EXERCISE BRIEF: Write each line exactly as it stands, from the line containing "unfold execKeyRevoke at e" through the end of the data.

AVAILABLE RECORDS:

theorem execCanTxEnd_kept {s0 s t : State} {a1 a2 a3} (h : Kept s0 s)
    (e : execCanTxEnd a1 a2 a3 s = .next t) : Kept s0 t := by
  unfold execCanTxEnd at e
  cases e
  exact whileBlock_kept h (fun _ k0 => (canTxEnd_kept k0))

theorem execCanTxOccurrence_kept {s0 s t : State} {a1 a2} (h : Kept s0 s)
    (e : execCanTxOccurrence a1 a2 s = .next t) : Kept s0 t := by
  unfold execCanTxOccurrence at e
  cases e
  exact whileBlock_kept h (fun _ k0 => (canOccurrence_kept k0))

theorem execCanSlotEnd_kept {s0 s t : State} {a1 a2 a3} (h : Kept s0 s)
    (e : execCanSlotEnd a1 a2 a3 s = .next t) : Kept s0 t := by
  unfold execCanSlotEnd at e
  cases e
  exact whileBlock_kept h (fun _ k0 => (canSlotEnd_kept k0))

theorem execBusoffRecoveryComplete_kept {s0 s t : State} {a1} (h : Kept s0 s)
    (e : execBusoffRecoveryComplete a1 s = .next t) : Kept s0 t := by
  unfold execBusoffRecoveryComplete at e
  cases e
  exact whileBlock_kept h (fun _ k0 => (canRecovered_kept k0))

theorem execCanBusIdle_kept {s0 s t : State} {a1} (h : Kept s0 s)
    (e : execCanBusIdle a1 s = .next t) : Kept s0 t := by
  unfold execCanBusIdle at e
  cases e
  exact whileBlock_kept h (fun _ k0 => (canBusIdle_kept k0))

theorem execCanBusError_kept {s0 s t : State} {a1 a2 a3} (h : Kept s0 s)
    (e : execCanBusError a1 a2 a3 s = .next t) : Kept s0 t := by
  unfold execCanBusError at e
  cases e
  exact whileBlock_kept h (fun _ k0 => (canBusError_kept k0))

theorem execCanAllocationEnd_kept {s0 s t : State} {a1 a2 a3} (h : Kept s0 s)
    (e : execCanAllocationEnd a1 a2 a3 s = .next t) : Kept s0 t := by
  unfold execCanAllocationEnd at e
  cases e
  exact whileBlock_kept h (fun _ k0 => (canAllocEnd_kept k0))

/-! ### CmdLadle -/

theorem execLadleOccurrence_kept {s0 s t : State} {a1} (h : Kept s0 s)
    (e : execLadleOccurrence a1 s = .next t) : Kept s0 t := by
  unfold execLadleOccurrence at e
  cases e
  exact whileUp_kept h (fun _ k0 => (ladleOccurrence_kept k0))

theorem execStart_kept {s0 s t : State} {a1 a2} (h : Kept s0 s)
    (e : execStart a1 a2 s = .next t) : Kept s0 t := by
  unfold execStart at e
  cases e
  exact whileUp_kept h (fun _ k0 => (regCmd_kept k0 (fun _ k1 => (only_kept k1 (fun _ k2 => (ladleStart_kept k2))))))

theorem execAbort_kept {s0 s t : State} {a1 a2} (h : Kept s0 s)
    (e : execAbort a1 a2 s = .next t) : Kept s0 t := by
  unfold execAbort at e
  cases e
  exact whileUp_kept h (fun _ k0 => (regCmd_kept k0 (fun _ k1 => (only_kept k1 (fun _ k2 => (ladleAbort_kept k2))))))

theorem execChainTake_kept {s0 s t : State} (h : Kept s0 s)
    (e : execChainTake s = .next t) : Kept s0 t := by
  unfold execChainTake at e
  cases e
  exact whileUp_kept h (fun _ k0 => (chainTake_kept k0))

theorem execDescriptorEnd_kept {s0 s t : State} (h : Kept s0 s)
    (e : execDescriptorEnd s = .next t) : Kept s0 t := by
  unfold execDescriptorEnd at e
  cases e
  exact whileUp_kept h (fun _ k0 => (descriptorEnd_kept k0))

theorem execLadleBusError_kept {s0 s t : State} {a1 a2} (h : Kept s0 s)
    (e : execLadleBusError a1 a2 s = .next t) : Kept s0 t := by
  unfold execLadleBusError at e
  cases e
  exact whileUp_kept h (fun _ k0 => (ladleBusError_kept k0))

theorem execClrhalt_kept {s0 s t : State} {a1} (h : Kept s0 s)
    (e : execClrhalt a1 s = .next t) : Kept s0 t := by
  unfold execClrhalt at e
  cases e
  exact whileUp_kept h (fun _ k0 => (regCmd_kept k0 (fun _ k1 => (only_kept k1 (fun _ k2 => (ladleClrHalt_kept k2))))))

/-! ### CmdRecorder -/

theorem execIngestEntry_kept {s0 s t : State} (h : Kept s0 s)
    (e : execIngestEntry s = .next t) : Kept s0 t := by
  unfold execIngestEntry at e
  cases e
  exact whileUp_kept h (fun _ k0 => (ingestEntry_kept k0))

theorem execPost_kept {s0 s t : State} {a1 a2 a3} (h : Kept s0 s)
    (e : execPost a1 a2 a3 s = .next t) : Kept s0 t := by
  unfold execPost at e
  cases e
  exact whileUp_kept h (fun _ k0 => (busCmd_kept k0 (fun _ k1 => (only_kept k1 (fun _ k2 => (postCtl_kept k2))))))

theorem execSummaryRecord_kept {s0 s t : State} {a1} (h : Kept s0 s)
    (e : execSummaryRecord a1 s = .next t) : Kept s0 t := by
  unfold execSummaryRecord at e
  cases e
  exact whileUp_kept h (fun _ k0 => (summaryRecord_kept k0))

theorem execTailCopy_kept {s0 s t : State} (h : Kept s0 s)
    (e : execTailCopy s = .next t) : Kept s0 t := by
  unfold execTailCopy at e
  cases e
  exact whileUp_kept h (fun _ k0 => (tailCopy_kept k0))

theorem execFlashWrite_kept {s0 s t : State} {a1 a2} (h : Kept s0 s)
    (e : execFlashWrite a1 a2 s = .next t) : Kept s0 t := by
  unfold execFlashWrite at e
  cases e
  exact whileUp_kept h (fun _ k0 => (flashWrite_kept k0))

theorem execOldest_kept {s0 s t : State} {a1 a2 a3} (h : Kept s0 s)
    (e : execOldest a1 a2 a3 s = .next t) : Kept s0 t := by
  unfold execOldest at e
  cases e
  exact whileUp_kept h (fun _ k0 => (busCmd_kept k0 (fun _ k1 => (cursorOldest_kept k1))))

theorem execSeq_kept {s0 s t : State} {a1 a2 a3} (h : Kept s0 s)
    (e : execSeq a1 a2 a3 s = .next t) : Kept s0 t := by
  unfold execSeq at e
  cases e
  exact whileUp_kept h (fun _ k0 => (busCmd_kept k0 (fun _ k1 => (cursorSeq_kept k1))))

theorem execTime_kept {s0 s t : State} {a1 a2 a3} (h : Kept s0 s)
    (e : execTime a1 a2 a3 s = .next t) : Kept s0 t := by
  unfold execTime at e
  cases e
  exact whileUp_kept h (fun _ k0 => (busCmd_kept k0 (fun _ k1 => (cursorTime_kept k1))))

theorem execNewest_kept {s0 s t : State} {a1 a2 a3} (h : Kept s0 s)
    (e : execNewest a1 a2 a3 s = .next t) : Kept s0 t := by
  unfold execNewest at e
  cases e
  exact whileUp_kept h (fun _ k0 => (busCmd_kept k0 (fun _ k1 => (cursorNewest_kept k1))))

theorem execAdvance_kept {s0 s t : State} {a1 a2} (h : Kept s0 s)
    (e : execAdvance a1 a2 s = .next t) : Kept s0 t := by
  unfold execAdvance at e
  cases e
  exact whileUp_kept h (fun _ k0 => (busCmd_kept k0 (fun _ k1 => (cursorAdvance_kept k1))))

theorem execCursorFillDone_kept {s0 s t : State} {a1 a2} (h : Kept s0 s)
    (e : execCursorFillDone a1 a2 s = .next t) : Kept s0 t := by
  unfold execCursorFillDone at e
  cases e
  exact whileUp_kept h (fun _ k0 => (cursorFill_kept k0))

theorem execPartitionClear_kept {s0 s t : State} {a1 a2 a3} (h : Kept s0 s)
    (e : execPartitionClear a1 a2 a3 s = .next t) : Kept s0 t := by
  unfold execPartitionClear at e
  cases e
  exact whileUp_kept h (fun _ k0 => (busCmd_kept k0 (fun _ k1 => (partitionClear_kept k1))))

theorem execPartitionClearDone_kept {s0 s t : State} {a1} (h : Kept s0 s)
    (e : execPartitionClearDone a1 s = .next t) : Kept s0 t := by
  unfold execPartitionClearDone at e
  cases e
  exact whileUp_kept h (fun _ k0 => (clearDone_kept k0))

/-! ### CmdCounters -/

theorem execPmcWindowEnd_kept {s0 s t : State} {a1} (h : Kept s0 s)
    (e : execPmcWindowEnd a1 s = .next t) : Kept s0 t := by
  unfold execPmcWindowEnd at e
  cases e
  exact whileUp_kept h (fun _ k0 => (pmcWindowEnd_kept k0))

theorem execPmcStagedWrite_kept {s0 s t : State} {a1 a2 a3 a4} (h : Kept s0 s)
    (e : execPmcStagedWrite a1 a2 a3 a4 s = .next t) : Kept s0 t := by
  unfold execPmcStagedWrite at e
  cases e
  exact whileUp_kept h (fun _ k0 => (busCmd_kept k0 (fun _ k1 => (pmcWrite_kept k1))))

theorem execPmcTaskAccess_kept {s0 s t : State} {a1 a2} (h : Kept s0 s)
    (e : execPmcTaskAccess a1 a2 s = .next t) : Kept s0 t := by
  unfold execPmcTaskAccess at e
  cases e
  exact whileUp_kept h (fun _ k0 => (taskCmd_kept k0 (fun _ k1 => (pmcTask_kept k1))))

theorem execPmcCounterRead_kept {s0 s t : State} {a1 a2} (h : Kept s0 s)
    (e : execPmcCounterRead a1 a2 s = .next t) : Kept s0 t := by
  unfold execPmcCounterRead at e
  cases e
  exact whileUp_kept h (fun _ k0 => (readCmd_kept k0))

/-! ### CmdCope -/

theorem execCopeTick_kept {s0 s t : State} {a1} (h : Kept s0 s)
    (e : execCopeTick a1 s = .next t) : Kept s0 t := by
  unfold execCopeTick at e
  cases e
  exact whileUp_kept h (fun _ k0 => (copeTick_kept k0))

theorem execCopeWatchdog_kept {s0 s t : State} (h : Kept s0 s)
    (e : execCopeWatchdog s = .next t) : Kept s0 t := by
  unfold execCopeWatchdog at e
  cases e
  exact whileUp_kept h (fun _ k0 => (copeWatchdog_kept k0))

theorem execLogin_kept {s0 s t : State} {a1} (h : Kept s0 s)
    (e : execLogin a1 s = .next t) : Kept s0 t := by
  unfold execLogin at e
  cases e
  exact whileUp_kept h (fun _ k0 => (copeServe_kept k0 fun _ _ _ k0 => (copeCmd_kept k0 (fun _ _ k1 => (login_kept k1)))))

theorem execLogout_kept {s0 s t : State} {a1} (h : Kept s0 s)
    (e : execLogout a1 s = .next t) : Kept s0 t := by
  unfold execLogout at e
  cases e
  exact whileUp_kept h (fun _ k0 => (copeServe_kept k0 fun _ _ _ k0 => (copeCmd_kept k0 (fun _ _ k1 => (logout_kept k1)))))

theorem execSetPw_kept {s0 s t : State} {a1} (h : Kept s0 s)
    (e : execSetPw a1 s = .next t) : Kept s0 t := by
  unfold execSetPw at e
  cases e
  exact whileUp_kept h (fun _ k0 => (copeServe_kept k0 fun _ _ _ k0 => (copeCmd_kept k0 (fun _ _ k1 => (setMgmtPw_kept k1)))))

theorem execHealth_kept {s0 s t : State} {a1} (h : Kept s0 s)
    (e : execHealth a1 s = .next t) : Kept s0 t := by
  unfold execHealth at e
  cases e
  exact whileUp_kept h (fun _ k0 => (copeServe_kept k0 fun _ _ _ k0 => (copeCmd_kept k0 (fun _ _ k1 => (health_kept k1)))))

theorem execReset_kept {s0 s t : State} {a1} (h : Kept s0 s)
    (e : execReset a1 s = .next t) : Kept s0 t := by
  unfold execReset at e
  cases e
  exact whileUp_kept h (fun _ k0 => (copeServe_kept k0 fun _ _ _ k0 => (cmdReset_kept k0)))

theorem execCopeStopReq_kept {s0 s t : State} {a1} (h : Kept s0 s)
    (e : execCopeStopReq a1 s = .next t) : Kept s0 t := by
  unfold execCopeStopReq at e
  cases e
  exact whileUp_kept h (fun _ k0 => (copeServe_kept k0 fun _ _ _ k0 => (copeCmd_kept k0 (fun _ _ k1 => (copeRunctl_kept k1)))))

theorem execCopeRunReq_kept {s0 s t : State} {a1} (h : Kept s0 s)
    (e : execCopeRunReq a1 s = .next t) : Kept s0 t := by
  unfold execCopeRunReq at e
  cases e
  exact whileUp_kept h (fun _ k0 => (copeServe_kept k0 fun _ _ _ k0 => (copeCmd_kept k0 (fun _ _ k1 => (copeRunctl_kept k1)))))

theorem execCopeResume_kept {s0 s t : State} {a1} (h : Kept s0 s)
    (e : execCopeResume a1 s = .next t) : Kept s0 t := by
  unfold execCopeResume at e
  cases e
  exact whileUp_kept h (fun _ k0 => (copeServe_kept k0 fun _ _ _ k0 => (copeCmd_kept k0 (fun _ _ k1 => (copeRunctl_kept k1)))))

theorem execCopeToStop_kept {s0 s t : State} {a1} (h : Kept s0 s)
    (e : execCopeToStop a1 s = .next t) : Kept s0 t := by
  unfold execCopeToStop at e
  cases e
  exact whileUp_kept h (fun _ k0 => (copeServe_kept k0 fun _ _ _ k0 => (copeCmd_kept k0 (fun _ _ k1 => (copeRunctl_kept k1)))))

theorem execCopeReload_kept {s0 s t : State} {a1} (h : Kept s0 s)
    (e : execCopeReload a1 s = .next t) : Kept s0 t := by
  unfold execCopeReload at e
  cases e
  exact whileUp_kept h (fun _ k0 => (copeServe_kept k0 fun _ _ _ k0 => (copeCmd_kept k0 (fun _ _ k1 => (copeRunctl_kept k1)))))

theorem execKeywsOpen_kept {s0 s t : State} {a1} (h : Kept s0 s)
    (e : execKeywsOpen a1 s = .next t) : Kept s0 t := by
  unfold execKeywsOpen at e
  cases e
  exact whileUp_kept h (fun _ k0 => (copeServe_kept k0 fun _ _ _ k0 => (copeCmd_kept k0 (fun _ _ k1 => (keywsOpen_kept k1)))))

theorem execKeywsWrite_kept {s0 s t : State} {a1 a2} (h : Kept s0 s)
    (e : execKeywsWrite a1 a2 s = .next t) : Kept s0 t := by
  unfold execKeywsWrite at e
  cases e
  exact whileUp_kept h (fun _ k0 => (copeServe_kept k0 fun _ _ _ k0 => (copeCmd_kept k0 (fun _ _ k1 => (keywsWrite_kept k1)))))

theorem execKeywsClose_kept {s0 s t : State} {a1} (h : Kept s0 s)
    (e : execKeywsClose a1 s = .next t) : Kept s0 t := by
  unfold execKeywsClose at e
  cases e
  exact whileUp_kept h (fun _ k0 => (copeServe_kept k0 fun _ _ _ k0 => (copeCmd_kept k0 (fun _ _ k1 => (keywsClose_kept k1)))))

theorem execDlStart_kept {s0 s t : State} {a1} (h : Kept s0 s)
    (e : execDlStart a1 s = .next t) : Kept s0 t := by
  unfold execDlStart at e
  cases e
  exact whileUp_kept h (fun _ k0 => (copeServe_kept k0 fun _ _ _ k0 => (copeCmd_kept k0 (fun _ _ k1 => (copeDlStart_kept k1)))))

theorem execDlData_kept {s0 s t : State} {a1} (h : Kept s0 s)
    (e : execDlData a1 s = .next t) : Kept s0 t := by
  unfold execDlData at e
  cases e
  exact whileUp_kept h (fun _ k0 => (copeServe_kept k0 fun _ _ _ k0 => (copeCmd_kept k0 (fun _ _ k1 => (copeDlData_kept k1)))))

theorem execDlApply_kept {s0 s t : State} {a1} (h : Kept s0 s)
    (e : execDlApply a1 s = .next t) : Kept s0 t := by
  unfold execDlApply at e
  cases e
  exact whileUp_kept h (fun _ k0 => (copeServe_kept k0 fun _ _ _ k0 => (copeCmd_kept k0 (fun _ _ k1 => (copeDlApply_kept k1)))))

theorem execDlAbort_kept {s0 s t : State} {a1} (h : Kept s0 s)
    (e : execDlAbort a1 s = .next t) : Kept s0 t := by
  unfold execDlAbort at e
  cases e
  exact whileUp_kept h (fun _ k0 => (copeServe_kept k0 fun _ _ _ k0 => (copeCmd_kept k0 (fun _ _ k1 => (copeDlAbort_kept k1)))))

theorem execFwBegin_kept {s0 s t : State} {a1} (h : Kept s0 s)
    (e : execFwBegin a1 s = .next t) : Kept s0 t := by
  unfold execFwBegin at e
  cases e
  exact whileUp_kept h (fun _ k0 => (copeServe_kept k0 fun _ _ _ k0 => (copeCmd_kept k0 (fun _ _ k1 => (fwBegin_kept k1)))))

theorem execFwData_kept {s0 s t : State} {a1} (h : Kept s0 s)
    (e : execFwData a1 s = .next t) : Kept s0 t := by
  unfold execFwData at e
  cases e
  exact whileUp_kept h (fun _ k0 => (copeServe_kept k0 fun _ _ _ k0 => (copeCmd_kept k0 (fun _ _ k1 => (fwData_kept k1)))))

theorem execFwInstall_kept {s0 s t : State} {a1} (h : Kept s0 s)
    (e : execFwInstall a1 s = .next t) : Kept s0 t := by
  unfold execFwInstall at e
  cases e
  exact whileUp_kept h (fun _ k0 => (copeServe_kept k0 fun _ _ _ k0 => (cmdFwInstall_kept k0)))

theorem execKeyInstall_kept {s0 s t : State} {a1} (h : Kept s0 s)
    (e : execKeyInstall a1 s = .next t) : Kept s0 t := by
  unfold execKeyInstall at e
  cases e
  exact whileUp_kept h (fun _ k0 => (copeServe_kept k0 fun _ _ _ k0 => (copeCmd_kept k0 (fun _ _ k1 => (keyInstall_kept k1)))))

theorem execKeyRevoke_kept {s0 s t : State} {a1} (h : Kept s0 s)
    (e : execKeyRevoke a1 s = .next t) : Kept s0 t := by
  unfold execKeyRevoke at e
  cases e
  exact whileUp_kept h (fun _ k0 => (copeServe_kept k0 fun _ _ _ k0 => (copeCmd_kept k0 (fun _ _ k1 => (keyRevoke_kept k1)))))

REPLY TO THE TASK:
  unfold execKeyRevoke at e
  cases e
  exact whileUp_kept h (fun _ k0 => (copeServe_kept k0 fun _ _ _ k0 => (copeCmd_kept k0 (fun _ _ k1 => (keyRevoke_kept k1)))))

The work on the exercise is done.